# Bulk Hops



## banora brewer (2/9/11)

Just wondering where the best place is at the moment to buy bulk hops?


----------



## manticle (2/9/11)

Two that I've bought from (actually second one someone else bought and split with a few of us but seemed to go well and I know many others use them successfully)

Local: Ellerslie Hop

Overseas: Hops direct


----------



## Dazza88 (2/9/11)

US: nikohops


----------



## Lord Raja Goomba I (2/9/11)

www.nikohops.com

Picked up 1.2kg worth of hops for $50 delivered. Would have been less if paypal weren't such a rip off with exchange rates.

Goomba


----------



## banora brewer (2/9/11)

Lord Raja Goomba I said:


> www.nikohops.com
> 
> Picked up 1.2kg worth of hops for $50 delivered. Would have been less if paypal weren't such a rip off with exchange rates.
> 
> Goomba


That sounds like a good score, might have to look into that


----------



## ledgenko (2/9/11)

Nikos is great .. I have a freezer full of EKG, Saaz and Styrians from him ... frakin awesome quality and very good prices .. stock up I say !!!


----------



## bignath (2/9/11)

Big time fan of Ellerslie Hop. 

Last time i bought from them 500g of POR was less than $20.

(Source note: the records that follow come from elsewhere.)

/-! ### State.modLp -/

@[simp] theorem State.modLp_ch (s : State) (w : Nat) (f : Loop → Loop) (q : Nat) : (State.modLp s w f).ch q = s.ch q := rfl
@[simp] theorem State.modLp_bank (s : State) (w : Nat) (f : Loop → Loop) (q : Nat) : (State.modLp s w f).bank q = s.bank q := rfl
@[simp] theorem State.modLp_die (s : State) (w : Nat) (f : Loop → Loop) (q : Nat) : (State.modLp s w f).die q = s.die q := rfl
@[simp] theorem State.modLp_br (s : State) (w : Nat) (f : Loop → Loop) (q : Nat) : (State.modLp s w f).br q = s.br q := rfl
@[simp] theorem State.modLp_pt (s : State) (w : Nat) (f : Loop → Loop) (q : Nat) : (State.modLp s w f).pt q = s.pt q := rfl
@[simp] theorem State.modLp_sp (s : State) (w : Nat) (f : Loop → Loop) (q : Nat) : (State.modLp s w f).sp q = s.sp q := rfl
@[simp] theorem State.modLp_ld (s : State) (w : Nat) (f : Loop → Loop) (q : Nat) : (State.modLp s w f).ld q = s.ld q := rfl
@[simp] theorem State.modLp_lp_same (s : State) (w : Nat) (f : Loop → Loop) (hi : w < 8) :
    (State.modLp s w f).lp w = f (s.lp w) := vget_vmod_same _ _ _ _ hi
@[simp] theorem State.modLp_lp_other (s : State) (w : Nat) (f : Loop → Loop) (q : Nat) (hq : q ≠ w) :
    (State.modLp s w f).lp q = s.lp q := vget_vmod_other _ _ _ _ _ (Ne.symm hq)
@[simp] theorem State.modLp_pulse (s : State) (w : Nat) (f : Loop → Loop) (q : Nat) : (State.modLp s w f).pulse q = s.pulse q := rfl
@[simp] theorem State.modLp_hall (s : State) (w : Nat) (f : Loop → Loop) (q : Nat) : (State.modLp s w f).hall q = s.hall q := rfl
@[simp] theorem State.modLp_uart (s : State) (w : Nat) (f : Loop → Loop) (q : Nat) : (State.modLp s w f).uart q = s.uart q := rfl
@[simp] theorem State.modLp_hank (s : State) (w : Nat) (f : Loop → Loop) (q : Nat) : (State.modLp s w f).hank q = s.hank q := rfl
@[simp] theorem State.modLp_engine (s : State) (w : Nat) (f : Loop → Loop) (q : Nat) : (State.modLp s w f).engine q = s.engine q := rfl
@[simp] theorem State.modLp_outp (s : State) (w : Nat) (f : Loop → Loop) (q : Nat) : (State.modLp s w f).outp q = s.outp q := rfl
@[simp] theorem State.modLp_pN (s : State) (w : Nat) (f : Loop → Loop) (q q' : Nat) : (State.modLp s w f).pN q q' = s.pN q q' := rfl
@[simp] theorem State.modLp_pI (s : State) (w : Nat) (f : Loop → Loop) (q q' : Nat) : (State.modLp s w f).pI q q' = s.pI q q' := rfl
@[simp] theorem State.modLp_pB (s : State) (w : Nat) (f : Loop → Loop) (q q' : Nat) : (State.modLp s w f).pB q q' = s.pB q q' := rfl

/-! ### State.modPulse -/

@[simp] theorem State.modPulse_ch (s : State) (i : Nat) (f : Pulse → Pulse) (q : Nat) : (State.modPulse s i f).ch q = s.ch q := rfl
@[simp] theorem State.modPulse_bank (s : State) (i : Nat) (f : Pulse → Pulse) (q : Nat) : (State.modPulse s i f).bank q = s.bank q := rfl
@[simp] theorem State.modPulse_die (s : State) (i : Nat) (f : Pulse → Pulse) (q : Nat) : (State.modPulse s i f).die q = s.die q := rfl
@[simp] theorem State.modPulse_br (s : State) (i : Nat) (f : Pulse → Pulse) (q : Nat) : (State.modPulse s i f).br q = s.br q := rfl
@[simp] theorem State.modPulse_pt (s : State) (i : Nat) (f : Pulse → Pulse) (q : Nat) : (State.modPulse s i f).pt q = s.pt q := rfl
@[simp] theorem State.modPulse_sp (s : State) (i : Nat) (f : Pulse → Pulse) (q : Nat) : (State.modPulse s i f).sp q = s.sp q := rfl
@[simp] theorem State.modPulse_ld (s : State) (i : Nat) (f : Pulse → Pulse) (q : Nat) : (State.modPulse s i f).ld q = s.ld q := rfl
@[simp] theorem State.modPulse_lp (s : State) (i : Nat) (f : Pulse → Pulse) (q : Nat) : (State.modPulse s i f).lp q = s.lp q := rfl
@[simp] theorem State.modPulse_pulse_same (s : State) (i : Nat) (f : Pulse → Pulse) (hi : i < 8) :
    (State.modPulse s i f).pulse i = f (s.pulse i) := vget_vmod_same _ _ _ _ hi
@[simp] theorem State.modPulse_pulse_other (s : State) (i : Nat) (f : Pulse → Pulse) (q : Nat) (hq : q ≠ i) :
    (State.modPulse s i f).pulse q = s.pulse q := vget_vmod_other _ _ _ _ _ (Ne.symm hq)
@[simp] theorem State.modPulse_hall (s : State) (i : Nat) (f : Pulse → Pulse) (q : Nat) : (State.modPulse s i f).hall q = s.hall q := rfl
@[simp] theorem State.modPulse_uart (s : State) (i : Nat) (f : Pulse → Pulse) (q : Nat) : (State.modPulse s i f).uart q = s.uart q := rfl
@[simp] theorem State.modPulse_hank (s : State) (i : Nat) (f : Pulse → Pulse) (q : Nat) : (State.modPulse s i f).hank q = s.hank q := rfl
@[simp] theorem State.modPulse_engine (s : State) (i : Nat) (f : Pulse → Pulse) (q : Nat) : (State.modPulse s i f).engine q = s.engine q := rfl
@[simp] theorem State.modPulse_outp (s : State) (i : Nat) (f : Pulse → Pulse) (q : Nat) : (State.modPulse s i f).outp q = s.outp q := rfl
@[simp] theorem State.modPulse_pN (s : State) (i : Nat) (f : Pulse → Pulse) (q q' : Nat) : (State.modPulse s i f).pN q q' = s.pN q q' := rfl
@[simp] theorem State.modPulse_pI (s : State) (i : Nat) (f : Pulse → Pulse) (q q' : Nat) : (State.modPulse s i f).pI q q' = s.pI q q' := rfl
@[simp] theorem State.modPulse_pB (s : State) (i : Nat) (f : Pulse → Pulse) (q q' : Nat) : (State.modPulse s i f).pB q q' = s.pB q q' := rfl

/-! ### State.modInert -/

@[simp] theorem State.modInert_ch (s : State) (f : Inertial → Inertial) (q : Nat) : (State.modInert s f).ch q = s.ch q := rfl
@[simp] theorem State.modInert_bank (s : State) (f : Inertial → Inertial) (q : Nat) : (State.modInert s f).bank q = s.bank q := rfl
@[simp] theorem State.modInert_die (s : State) (f : Inertial → Inertial) (q : Nat) : (State.modInert s f).die q = s.die q := rfl
@[simp] theorem State.modInert_br (s : State) (f : Inertial → Inertial) (q : Nat) : (State.modInert s f).br q = s.br q := rfl
@[simp] theorem State.modInert_pt (s : State) (f : Inertial → Inertial) (q : Nat) : (State.modInert s f).pt q = s.pt q := rfl
@[simp] theorem State.modInert_sp (s : State) (f : Inertial → Inertial) (q : Nat) : (State.modInert s f).sp q = s.sp q := rfl
@[simp] theorem State.modInert_ld (s : State) (f : Inertial → Inertial) (q : Nat) : (State.modInert s f).ld q = s.ld q := rfl
@[simp] theorem State.modInert_lp (s : State) (f : Inertial → Inertial) (q : Nat) : (State.modInert s f).lp q = s.lp q := rfl
@[simp] theorem State.modInert_pulse (s : State) (f : Inertial → Inertial) (q : Nat) : (State.modInert s f).pulse q = s.pulse q := rfl
@[simp] theorem State.modInert_hall (s : State) (f : Inertial → Inertial) (q : Nat) : (State.modInert s f).hall q = s.hall q := rfl
@[simp] theorem State.modInert_uart (s : State) (f : Inertial → Inertial) (q : Nat) : (State.modInert s f).uart q = s.uart q := rfl
@[simp] theorem State.modInert_hank (s : State) (f : Inertial → Inertial) (q : Nat) : (State.modInert s f).hank q = s.hank q := rfl
@[simp] theorem State.modInert_engine (s : State) (f : Inertial → Inertial) (q : Nat) : (State.modInert s f).engine q = s.engine q := rfl
@[simp] theorem State.modInert_outp (s : State) (f : Inertial → Inertial) (q : Nat) : (State.modInert s f).outp q = s.outp q := rfl
@[simp] theorem State.modInert_pN (s : State) (f : Inertial → Inertial) (q q' : Nat) : (State.modInert s f).pN q q' = s.pN q q' := rfl
@[simp] theorem State.modInert_pI (s : State) (f : Inertial → Inertial) (q q' : Nat) : (State.modInert s f).pI q q' = s.pI q q' := rfl
@[simp] theorem State.modInert_pB (s : State) (f : Inertial → Inertial) (q q' : Nat) : (State.modInert s f).pB q q' = s.pB q q' := rfl

/-! ### State.modSpd -/

@[simp] theorem State.modSpd_ch (s : State) (f : Spindle → Spindle) (q : Nat) : (State.modSpd s f).ch q = s.ch q := rfl
@[simp] theorem State.modSpd_bank (s : State) (f : Spindle → Spindle) (q : Nat) : (State.modSpd s f).bank q = s.bank q := rfl
@[simp] theorem State.modSpd_die (s : State) (f : Spindle → Spindle) (q : Nat) : (State.modSpd s f).die q = s.die q := rfl
@[simp] theorem State.modSpd_br (s : State) (f : Spindle → Spindle) (q : Nat) : (State.modSpd s f).br q = s.br q := rfl
@[simp] theorem State.modSpd_pt (s : State) (f : Spindle → Spindle) (q : Nat) : (State.modSpd s f).pt q = s.pt q := rfl
@[simp] theorem State.modSpd_sp (s : State) (f : Spindle → Spindle) (q : Nat) : (State.modSpd s f).sp q = s.sp q := rfl
@[simp] theorem State.modSpd_ld (s : State) (f : Spindle → Spindle) (q : Nat) : (State.modSpd s f).ld q = s.ld q := rfl
@[simp] theorem State.modSpd_lp (s : State) (f : Spindle → Spindle) (q : Nat) : (State.modSpd s f).lp q = s.lp q := rfl
@[simp] theorem State.modSpd_pulse (s : State) (f : Spindle → Spindle) (q : Nat) : (State.modSpd s f).pulse q = s.pulse q := rfl
@[simp] theorem State.modSpd_hall (s : State) (f : Spindle → Spindle) (q : Nat) : (State.modSpd s f).hall q = s.hall q := rfl
@[simp] theorem State.modSpd_uart (s : State) (f : Spindle → Spindle) (q : Nat) : (State.modSpd s f).uart q = s.uart q := rfl
@[simp] theorem State.modSpd_hank (s : State) (f : Spindle → Spindle) (q : Nat) : (State.modSpd s f).hank q = s.hank q := rfl
@[simp] theorem State.modSpd_engine (s : State) (f : Spindle → Spindle) (q : Nat) : (State.modSpd s f).engine q = s.engine q := rfl
@[simp] theorem State.modSpd_pN (s : State) (f : Spindle → Spindle) (q q' : Nat) : (State.modSpd s f).pN q q' = s.pN q q' := rfl
@[simp] theorem State.modSpd_pI (s : State) (f : Spindle → Spindle) (q q' : Nat) : (State.modSpd s f).pI q q' = s.pI q q' := rfl
@[simp] theorem State.modSpd_pB (s : State) (f : Spindle → Spindle) (q q' : Nat) : (State.modSpd s f).pB q q' = s.pB q q' := rfl

/-! ### State.modRate -/

@[simp] theorem State.modRate_ch (s : State) (f : RateDose → RateDose) (q : Nat) : (State.modRate s f).ch q = s.ch q := rfl
@[simp] theorem State.modRate_bank (s : State) (f : RateDose → RateDose) (q : Nat) : (State.modRate s f).bank q = s.bank q := rfl
@[simp] theorem State.modRate_die (s : State) (f : RateDose → RateDose) (q : Nat) : (State.modRate s f).die q = s.die q := rfl
@[simp] theorem State.modRate_br (s : State) (f : RateDose → RateDose) (q : Nat) : (State.modRate s f).br q = s.br q := rfl
@[simp] theorem State.modRate_pt (s : State) (f : RateDose → RateDose) (q : Nat) : (State.modRate s f).pt q = s.pt q := rfl
@[simp] theorem State.modRate_sp (s : State) (f : RateDose → RateDose) (q : Nat) : (State.modRate s f).sp q = s.sp q := rfl
@[simp] theorem State.modRate_ld (s : State) (f : RateDose → RateDose) (q : Nat) : (State.modRate s f).ld q = s.ld q := rfl
@[simp] theorem State.modRate_lp (s : State) (f : RateDose → RateDose) (q : Nat) : (State.modRate s f).lp q = s.lp q := rfl
@[simp] theorem State.modRate_pulse (s : State) (f : RateDose → RateDose) (q : Nat) : (State.modRate s f).pulse q = s.pulse q := rfl
@[simp] theorem State.modRate_hall (s : State) (f : RateDose → RateDose) (q : Nat) : (State.modRate s f).hall q = s.hall q := rfl
@[simp] theorem State.modRate_uart (s : State) (f : RateDose → RateDose) (q : Nat) : (State.modRate s f).uart q = s.uart q := rfl
@[simp] theorem State.modRate_hank (s : State) (f : RateDose → RateDose) (q : Nat) : (State.modRate s f).hank q = s.hank q := rfl
@[simp] theorem State.modRate_engine (s : State) (f : RateDose → RateDose) (q : Nat) : (State.modRate s f).engine q = s.engine q := rfl
@[simp] theorem State.modRate_outp (s : State) (f : RateDose → RateDose) (q : Nat) : (State.modRate s f).outp q = s.outp q := rfl
@[simp] theorem State.modRate_pN (s : State) (f : RateDose → RateDose) (q q' : Nat) : (State.modRate s f).pN q q' = s.pN q q' := rfl
@[simp] theorem State.modRate_pI (s : State) (f : RateDose → RateDose) (q q' : Nat) : (State.modRate s f).pI q q' = s.pI q q' := rfl
@[simp] theorem State.modRate_pB (s : State) (f : RateDose → RateDose) (q q' : Nat) : (State.modRate s f).pB q q' = s.pB q q' := rfl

Reckon i spent about $25 all up to get it to my door. 


1.2kg for $50 from US seems to be terrific value Goomba!

Have also used Hops Direct on occasion and there service is also very good.


----------



## punkin (4/9/11)

Big Nath said:


> Big time fan of Ellerslie Hop.
> 
> Last time i bought from them 500g of POR was less than $20.
> 
> ...



I also like Ellerslies. I've used then a couple times now for 1 kilo packs.
A kilo of POR was $33 and a lot of the other pellets are under $50 a kilo.


----------



## Nick JD (4/9/11)

Ellerslie's Czech Saaz is really nice.


----------



## Bribie G (4/9/11)

Ellerslie for all the "cooking" hops like Challenger, Saaz and Styrians. 
Hops Direct for C hops and bitterers like Galena. However I had to throw away a pound of Hallertau Mittelfreuh from HD - they made Chinese Saaz taste noble by comparison <_<


----------



## Cannibal Smurf (4/9/11)

banora brewer said:


> That sounds like a good score, might have to look into that


Let me know if you plan to go ahead with this, might jump in with your order.


----------



## punkin (4/9/11)

My Centennial from Ellerlslies are my favourite hops so far by a long shot.


----------



## QldKev (4/9/11)

manticle said:


> Two that I've bought from (actually second one someone else bought and split with a few of us but seemed to go well and I know many others use them successfully)
> 
> Local: Ellerslie Hop
> 
> Overseas: Hops direct






DazDog said:


> US: nikohops



Those 3 sum it up for me
Ellerslie for their own hops, seem to be the freshest
Hops Direct for larger orders from the US
Niko for orders up to 2.5lb as works out great value with the postage.

I use to get some from ebay, but I had a couple of orders that were not up to scratch that I had to throw, so no more.

QldKev


----------



## Joshisgood (4/9/11)

Got 2.5 lbs of hops (4 different varieties) from niko home brew for around $60, all split into 2oz bags. Received within 2 weeks, pretty happy so far, though I haven't actually used any yet. Postage is $14 to aus for up to 2.5 lbs split orders ie. 8 oz + 4oz + 8oz etc or 3lbs for whole pound orders ie 1lb+1lb+1lb
Cascade hops $10 per pound, pretty cheap I think, I've seen them $8 per 50g bag at some places


----------



## time01 (5/9/11)

hi guys, im thinking of buying some bulk hops.

how long do they last? and is it best to keep them sealed in freezer?


----------



## Nick JD (6/9/11)

time01 said:


> hi guys, im thinking of buying some bulk hops.
> 
> how long do they last? and is it best to keep them sealed in freezer?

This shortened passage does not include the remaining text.